[Exercise requirements] Read the data below line by line and copy each one with "kind" in it.

(Beginning of Task data)

theorem State.popRx_ok {q : List Instr} {s : State} (p : Nat) (f : Msg → Bool) (hs : State.Ok q s) :
    State.Ok q (State.popRx s p f) := by
  unfold State.popRx
  simp (maxDischargeDepth := 60) only [hs, State.freeRx_ok]

theorem State.present_ok {q : List Instr} {s : State} (m : Msg) (c : PortChoice) (eng : Option (Nat × Nat)) (hs : State.Ok q
    s) :
    State.Ok q (State.present s m c eng) := by
  unfold State.present
  repeat' (first
    | assumption
    | simp (maxDischargeDepth := 60) only [hs, Ok_ite, ite_self, State.setRx_ok, State.raise_ok, State.raiseSlot_ok,
          State.flushPort_ok, State.setTx_ok]
    | split)

theorem State.purgeStale_ok {q : List Instr} {s : State} (p : Nat) (hs : State.Ok q s) :
    State.Ok q (State.purgeStale s p) := by
  unfold State.purgeStale
  simp (maxDischargeDepth := 60) +contextual only [hs, Ok_mk, OkParts_state, implies_true, State.setRx_ok,
      State.returnCredit_ok, foldl_ok]

theorem State.removeLanes_ok {q : List Instr} {s : State} (hs : State.Ok q s) :
    State.Ok q (State.removeLanes s) := by
  unfold State.removeLanes
  simp (maxDischargeDepth := 60) +contextual only [hs, Ok_ite, Ok_mk, OkParts_state, ite_self, implies_true, State.wr_ok,
      foldl_ok]

theorem State.ledgerMismatch_ok {q : List Instr} {s : State} (book : Nat) (inst : Nat) (kind : Nat) (index : Nat) (sum :
    Nat) (ref : Nat) (hs : State.Ok q s) :
    State.Ok q (State.ledgerMismatch s book inst kind index sum ref) := by
  unfold State.ledgerMismatch
  simp (maxDischargeDepth := 60) only [hs, State.enqueueErr_ok, State.wr_ok, State.bump_ok]

theorem State.sigDet_ok {q : List Instr} {s : State} (p : Nat) (v : Bool) (hs : State.Ok q s) :
    State.Ok q (State.sigDet s p v) := by
  unfold State.sigDet
  simp (maxDischargeDepth := 60) only [hs, State.wr_ok]

theorem State.writeCoord_ok {q : List Instr} {s : State} (valid : Bool) (coord : Nat) (hs : State.Ok q s) :
    State.Ok q (State.writeCoord s valid coord) := by
  unfold State.writeCoord
  simp (maxDischargeDepth := 60) only [hs, Ok_ite, ite_self, State.wr_ok]

theorem execCreditReturn_ok {q : List Instr} (p : Nat) (vc : Nat) {s : State} (hs : State.Ok q s) :
    ResOk q (execCreditReturn p vc s) := by
  unfold execCreditReturn
  simp (maxDischargeDepth := 60) only [hs, ResOk_ite, ResOk_next, ite_self, State.flushPort_ok, State.bump_ok]

theorem execFabCoordWrite_ok {q : List Instr} (valid : Bool) (coord : Nat) {s : State} (hs : State.Ok q s) :
    ResOk q (execFabCoordWrite valid coord s) := by
  unfold execFabCoordWrite
  simp (maxDischargeDepth := 60) only [hs, ResOk_next, State.writeCoord_ok]

theorem execFabCreditLimitWrite_ok {q : List Instr} (p : Nat) (vc : Nat) (limit : Nat) {s : State} (hs : State.Ok q s) :
    ResOk q (execFabCreditLimitWrite p vc limit s) := by
  unfold execFabCreditLimitWrite
  simp (maxDischargeDepth := 60) only [hs, ResOk_ite, ResOk_next, ite_self, State.wr_ok]

theorem execGuardHeldLaunch_ok {q : List Instr} {s : State} (hs : State.Ok q s) :
    ResOk q (execGuardHeldLaunch s) := by
  unfold execGuardHeldLaunch
  simp (maxDischargeDepth := 60) only [hs, ResOk_next, State.flushAll_ok, State.advanceTo_ok]
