theorem State.restoreCounters_ok {q : List Instr} {s : State} (r : Restore) (hs : State.Ok q s) :
    State.Ok q (State.restoreCounters s r) := by
  unfold State.restoreCounters
  simp (maxDischargeDepth := 60) only [hs, Ok_mk, OkParts_state, State.wr_ok, State.loadKeys_ok]

theorem State.restoreFinish_ok {q : List Instr} {s : State} (r : Restore) (hs : State.Ok q s) :
    State.Ok q (State.restoreFinish s r) := by
  unfold State.restoreFinish
  simp (maxDischargeDepth := 60) +contextual only [hs, implies_true, State.restoreStat_ok, State.endRestore_ok,
      State.restoreJoin_ok, State.restoreCounters_ok, foldl_ok]

theorem State.restoreStep_ok {q : List Instr} {s : State} (hs : State.Ok q s) :
    State.Ok q (State.restoreStep s) := by
  unfold State.restoreStep
  repeat' (first
    | assumption
    | simp (maxDischargeDepth := 60) only [hs, Ok_ite, ite_self, State.endRestore_ok, State.restoreFinish_ok,
          State.setRestore_ok, State.raiseSin_ok]
    | split)

theorem State.heldRecordPart_ok {q : List Instr} {s : State} (r : Restore) (m : Msg) (hs : State.Ok q s) :
    State.Ok q (State.heldRecordPart s r m) := by
  unfold State.heldRecordPart
  repeat' (first
    | assumption
    | simp (maxDischargeDepth := 60) only [hs, Ok_ite, ite_self, State.raiseSin_ok, State.putBytes_ok,
          State.restoreStep_ok, State.setSin_ok]
    | split)

theorem State.ownRecordWhole_ok {q : List Instr} {s : State} (r : Restore) (hs : State.Ok q s) :
    State.Ok q (State.ownRecordWhole s r) := by
  unfold State.ownRecordWhole
  simp (maxDischargeDepth := 60) only [hs, Ok_ite, ite_self, State.stepWindow_ok, State.restoreStep_ok, State.setRestore_ok,
      State.endRestore_ok]

theorem State.ownRecordPart_ok {q : List Instr} {s : State} (r : Restore) (m : Msg) (hs : State.Ok q s) :
    State.Ok q (State.ownRecordPart s r m) := by
  unfold State.ownRecordPart
  simp (maxDischargeDepth := 60) only [hs, Ok_ite, ite_self, State.ownRecordWhole_ok, State.setRestore_ok]

theorem State.putRebuilt_ok {q : List Instr} {s : State} (gi : Nat) (g : SinGroup) (r : Restore) (m : Msg) (hs : State.Ok q
    s) :
    State.Ok q (State.putRebuilt s gi g r m) := by
  unfold State.putRebuilt
  repeat' (first
    | assumption
    | simp (maxDischargeDepth := 60) only [hs, Ok_ite, State.countRebuilt_ok, State.clearPending_ok, State.putBytes_ok]
    | split)

theorem State.restoreTarget_ok {q : List Instr} {s : State} (r : Restore) (hs : State.Ok q s) :
    State.Ok q (State.restoreTarget s r).1 := by
  unfold State.restoreTarget
  repeat' (first
    | assumption
    | simp (maxDischargeDepth := 60) only [hs, State.raiseSin_ok, State.restoreStep_ok, State.setRestore_ok,
          State.syncClear_ok]
    | split)
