theorem test_wellFormed_1 : ([
    .deviceInfo 1 1 1 none, .policyLoad 1 (List.replicate 128 0), .timeStatus 1, .errlogRead 1 1 1 1 1 false,
    .alloc 1 1 1 1 1 false false, .free 1 false 1, .descCreate 1 1 (List.replicate 128 0), .programLoad 1 1 1 1 1 1 1 1,
    .programStart 1 1, .stepCommit 1 1 1, .stepCommitCatchup 1, .stepAbort 1 1, .abortOpRecord 1 1 1 1, .abortOpTag 1 1, .secureNow 1 1,
    .setCap 1 1, .setFixedOp 1 1, .paceGroupJoin 1 1 1 ⟨false, false, 1⟩, .paceGroupLeave 1, .telemetrySubscribe 1 1 1 1 1,
    .restoreFull 1 false 1 [] 1 1 [] 1 [] [], .restoreBlock 1 false 1 1 1 1 [] 1 [], .spareAdopt 1 1 1, .bistScheduleFull 1 [],
    .bistSchedulePeriodic 1 1 false false, .repairApply 1 1 1, .fuseBurn 1 1 [], .resetDomainSecondaryCp 1, .resetDomainModuleCore 1,
    .resetDomainPort 1 1, .resetDomainStreamEngine 1 1, .resetDomainUpdateEngine 1 1, .resetDomainReduction 1, .resetDomainHostAdapter 1,
    .moduleCoreResetEffect [], .sleepStandby 1, .sleepDormant 1, .wake 1] : List Instr).all Instr.wellFormed = true := by decide +kernel

theorem test_wellFormed_2 : ([
    .fwUpdate 1 1 1 1 false, .mbxCmdTailWrite 1, .mctpMessage (List.replicate 256 0), .smbusArp 1, .msixModerationEnd 1, .cpKickWrite 1,
    .watchdogExpire 1, .powerApplied 1 false, .railStageSettled [], .startupMemoryDone [] [], .pcieLinkEvent 1 1 false false,
    .slotIdChange 1, .jtagInstructionLoad 1 1, .hostBarRead 0 0 4, .hostBarWrite 0 0 (List.replicate 4 0), .hostCompletionTimeout 1 1,
    .residualGrant 1 [], .lockGapTear 1, .registerWrite 1 0 1 false, .rocRead 1 0, .halfWordRead 1 0, .tbNowRead 1 false false,
    .syncIssuedRead 1 false, .redExpectedRead 1, .sinExpectedRead 1, .pwrFrameEnergyRead 1 false, .resShareWrite 1 1 1,
    .fabCoordWrite false 1, .fabCreditLimitWrite 1 1 1, .pwrGbWrite 1 1, .pwrAlertClearWrite 1, .syncHostSigWrite 1 1, .geyserTick [] [],
    .idleTick [], .timeProbe 1 1 false 1 0, .slotStart 1, .droopSkip 1, .droopHeavy 1] : List Instr).all Instr.wellFormed = true := by decide +kernel

theorem test_wellFormed_3 : ([
    .powerAlert 1, .sensorSample [], .fumaroleRuleFire 1, .paceReport 1, .paceDecision 1, .syncWaitRegister 1, .syncWaitRelease 1,
    .syncWaitTimeout 1, .barrierReport 1, .barrierRelease 1, .transferStart 1, .hbmOperationComplete 1 1 .none, .transferComplete 1 1,
    .sendSegmentReceive 1 1, .sendAckReceive 1, .gatherRequestReceive 1, .gatherResponseReceive 1, .patrolScrub 1 .none,
    .residentFillComplete 1, .messageArrive 1 (.mk 0 0 false false 0 0 0 0 0 0 0 none none [] 0) 1, .creditReturn 1 1, .laneFail 1 1 1,
    .laneDropNotice 1 1 1, .portSignalLoss 1, .portSignalDetect 1, .portTrainingComplete 1 1 1 1, .ledgerAuditExchange 1 [] [] [],
    .redRecordStart 1, .redPartReceive 1 1, .redDeadline 1, .redAckReceive 1, .sinterDeltaReceive 1, .sinterFreshReceive 1,
    .sinterRecordReceive 1, .sinterRebuildReceive 1, .sinterCopyReceive 1, .sliceStart 1 1 false, .sliceComplete 1 false 1 false] : List Instr).all Instr.wellFormed = true := by decide +kernel

theorem test_wellFormed_4 : ([
    .sliceBudgetExpire 1, .prefillStart 1 1, .rowmapWrite 1 1 1, .spareLaneTest 1 false, .droppedLaneTestEnd 1 1 false,
    .laneRepairTrained 1, .calWloadStart 1, .weightSetLoaded 1, .calMmStart 1, .calMmComplete 1 .none, .calAccloadStart 1,
    .calAccloadComplete ⟨1, false⟩, .calDrainStart 1, .calDrainPost ⟨1, .none⟩, .ventMvStart 1, .ventMvComplete ⟨1, false⟩,
    .sinterRecordAcknowledged 1] : List Instr).all Instr.wellFormed = true := by decide +kernel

(End of Task data)

[Solved exercise]
theorem State.ledgerMismatch_ok {q : List Instr} {s : State} (book : Nat) (inst : Nat) (kind : Nat) (index : Nat) (sum :
    State.Ok q (State.ledgerMismatch s book inst kind index sum ref) := by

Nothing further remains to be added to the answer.